── SUPPLIED DATA ──

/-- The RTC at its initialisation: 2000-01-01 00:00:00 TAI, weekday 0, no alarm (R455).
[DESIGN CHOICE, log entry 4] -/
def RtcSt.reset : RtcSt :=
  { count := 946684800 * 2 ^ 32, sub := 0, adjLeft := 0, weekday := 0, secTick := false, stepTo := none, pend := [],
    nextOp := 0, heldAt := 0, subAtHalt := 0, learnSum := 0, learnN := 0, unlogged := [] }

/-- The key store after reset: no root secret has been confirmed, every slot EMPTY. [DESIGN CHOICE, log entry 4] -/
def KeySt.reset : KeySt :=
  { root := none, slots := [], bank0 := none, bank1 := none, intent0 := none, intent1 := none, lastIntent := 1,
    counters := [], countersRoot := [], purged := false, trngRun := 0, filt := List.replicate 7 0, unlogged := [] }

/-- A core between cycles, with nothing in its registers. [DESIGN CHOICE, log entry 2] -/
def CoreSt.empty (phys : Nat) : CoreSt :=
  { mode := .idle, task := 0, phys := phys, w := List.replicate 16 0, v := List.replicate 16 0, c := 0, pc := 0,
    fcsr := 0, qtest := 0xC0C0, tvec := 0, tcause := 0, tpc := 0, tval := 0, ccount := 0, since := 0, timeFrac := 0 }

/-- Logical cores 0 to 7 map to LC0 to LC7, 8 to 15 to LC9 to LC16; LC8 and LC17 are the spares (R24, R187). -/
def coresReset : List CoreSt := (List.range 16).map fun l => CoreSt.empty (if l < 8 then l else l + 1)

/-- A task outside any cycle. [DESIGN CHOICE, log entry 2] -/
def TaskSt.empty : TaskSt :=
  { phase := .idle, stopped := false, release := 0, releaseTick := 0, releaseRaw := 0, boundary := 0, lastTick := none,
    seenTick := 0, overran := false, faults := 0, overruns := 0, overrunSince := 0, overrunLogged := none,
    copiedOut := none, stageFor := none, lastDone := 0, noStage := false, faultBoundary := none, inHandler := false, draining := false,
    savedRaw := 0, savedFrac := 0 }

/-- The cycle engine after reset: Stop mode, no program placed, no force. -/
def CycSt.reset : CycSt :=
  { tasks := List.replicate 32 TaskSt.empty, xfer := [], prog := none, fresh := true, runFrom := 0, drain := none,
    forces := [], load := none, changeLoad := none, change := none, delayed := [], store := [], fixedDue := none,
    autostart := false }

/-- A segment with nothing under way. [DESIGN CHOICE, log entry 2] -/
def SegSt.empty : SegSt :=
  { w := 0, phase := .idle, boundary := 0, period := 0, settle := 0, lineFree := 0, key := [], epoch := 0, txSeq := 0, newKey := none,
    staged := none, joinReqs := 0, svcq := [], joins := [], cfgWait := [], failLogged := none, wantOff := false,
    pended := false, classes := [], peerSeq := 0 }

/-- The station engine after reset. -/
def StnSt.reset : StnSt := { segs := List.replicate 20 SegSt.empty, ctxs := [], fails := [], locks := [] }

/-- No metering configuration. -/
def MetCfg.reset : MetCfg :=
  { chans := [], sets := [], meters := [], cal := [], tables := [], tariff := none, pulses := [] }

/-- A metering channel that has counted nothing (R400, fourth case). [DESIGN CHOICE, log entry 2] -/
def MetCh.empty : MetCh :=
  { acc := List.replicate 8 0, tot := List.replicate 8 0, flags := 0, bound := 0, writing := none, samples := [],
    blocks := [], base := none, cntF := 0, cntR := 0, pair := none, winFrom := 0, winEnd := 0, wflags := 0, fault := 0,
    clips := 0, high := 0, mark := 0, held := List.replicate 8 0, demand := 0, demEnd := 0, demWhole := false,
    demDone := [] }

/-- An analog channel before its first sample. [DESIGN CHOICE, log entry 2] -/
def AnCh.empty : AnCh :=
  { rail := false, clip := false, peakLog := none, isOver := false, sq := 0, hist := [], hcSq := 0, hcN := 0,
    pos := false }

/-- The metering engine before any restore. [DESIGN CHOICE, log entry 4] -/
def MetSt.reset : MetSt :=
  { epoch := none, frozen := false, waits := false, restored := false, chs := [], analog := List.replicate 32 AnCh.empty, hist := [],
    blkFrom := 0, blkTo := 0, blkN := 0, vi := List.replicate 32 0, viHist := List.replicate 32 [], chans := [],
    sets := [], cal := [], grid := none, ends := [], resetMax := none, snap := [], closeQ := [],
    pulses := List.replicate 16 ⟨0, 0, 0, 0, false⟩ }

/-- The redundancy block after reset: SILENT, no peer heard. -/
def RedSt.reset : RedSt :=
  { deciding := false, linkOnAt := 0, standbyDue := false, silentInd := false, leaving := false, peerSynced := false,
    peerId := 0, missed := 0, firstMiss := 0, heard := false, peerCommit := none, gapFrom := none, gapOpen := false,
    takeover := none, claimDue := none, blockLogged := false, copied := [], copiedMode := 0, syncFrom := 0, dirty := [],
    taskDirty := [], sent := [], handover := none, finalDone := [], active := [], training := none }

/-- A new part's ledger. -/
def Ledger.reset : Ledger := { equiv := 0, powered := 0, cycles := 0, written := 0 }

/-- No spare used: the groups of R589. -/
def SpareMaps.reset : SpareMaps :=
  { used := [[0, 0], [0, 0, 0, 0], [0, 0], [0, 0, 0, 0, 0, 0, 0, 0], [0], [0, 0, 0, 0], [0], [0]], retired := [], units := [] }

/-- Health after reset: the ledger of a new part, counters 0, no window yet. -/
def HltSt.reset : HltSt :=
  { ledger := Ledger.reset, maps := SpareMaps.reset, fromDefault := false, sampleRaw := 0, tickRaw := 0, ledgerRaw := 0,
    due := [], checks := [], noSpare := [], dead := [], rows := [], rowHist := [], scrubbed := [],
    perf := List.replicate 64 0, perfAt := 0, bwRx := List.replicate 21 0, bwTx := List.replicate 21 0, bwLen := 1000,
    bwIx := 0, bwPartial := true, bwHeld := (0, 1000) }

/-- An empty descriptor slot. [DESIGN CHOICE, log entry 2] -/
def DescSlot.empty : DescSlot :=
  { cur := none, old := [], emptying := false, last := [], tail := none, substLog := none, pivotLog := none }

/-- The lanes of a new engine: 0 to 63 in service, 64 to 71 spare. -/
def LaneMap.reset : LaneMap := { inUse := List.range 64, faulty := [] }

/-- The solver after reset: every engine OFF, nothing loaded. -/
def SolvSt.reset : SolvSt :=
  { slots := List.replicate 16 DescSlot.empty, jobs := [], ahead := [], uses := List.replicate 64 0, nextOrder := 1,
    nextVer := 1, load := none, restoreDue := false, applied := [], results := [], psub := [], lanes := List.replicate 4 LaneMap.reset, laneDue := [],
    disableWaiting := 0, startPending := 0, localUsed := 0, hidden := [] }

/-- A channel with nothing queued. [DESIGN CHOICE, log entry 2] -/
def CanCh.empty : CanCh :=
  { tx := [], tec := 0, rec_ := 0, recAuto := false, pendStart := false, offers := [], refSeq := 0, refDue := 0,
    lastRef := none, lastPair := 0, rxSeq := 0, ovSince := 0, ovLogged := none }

───

* [WHAT TO PRODUCE]:
Write out exactly the lines above from the line with "ledger := Ledger.reset, maps" through the line with "bwIx := 0, bwPartial", both of them included, and leave out all other lines.

* [THE COMPLETED TASK]:
  { ledger := Ledger.reset, maps := SpareMaps.reset, fromDefault := false, sampleRaw := 0, tickRaw := 0, ledgerRaw := 0,
    due := [], checks := [], noSpare := [], dead := [], rows := [], rowHist := [], scrubbed := [],
    perf := List.replicate 64 0, perfAt := 0, bwRx := List.replicate 21 0, bwTx := List.replicate 21 0, bwLen := 1000,
    bwIx := 0, bwPartial := true, bwHeld := (0, 1000) }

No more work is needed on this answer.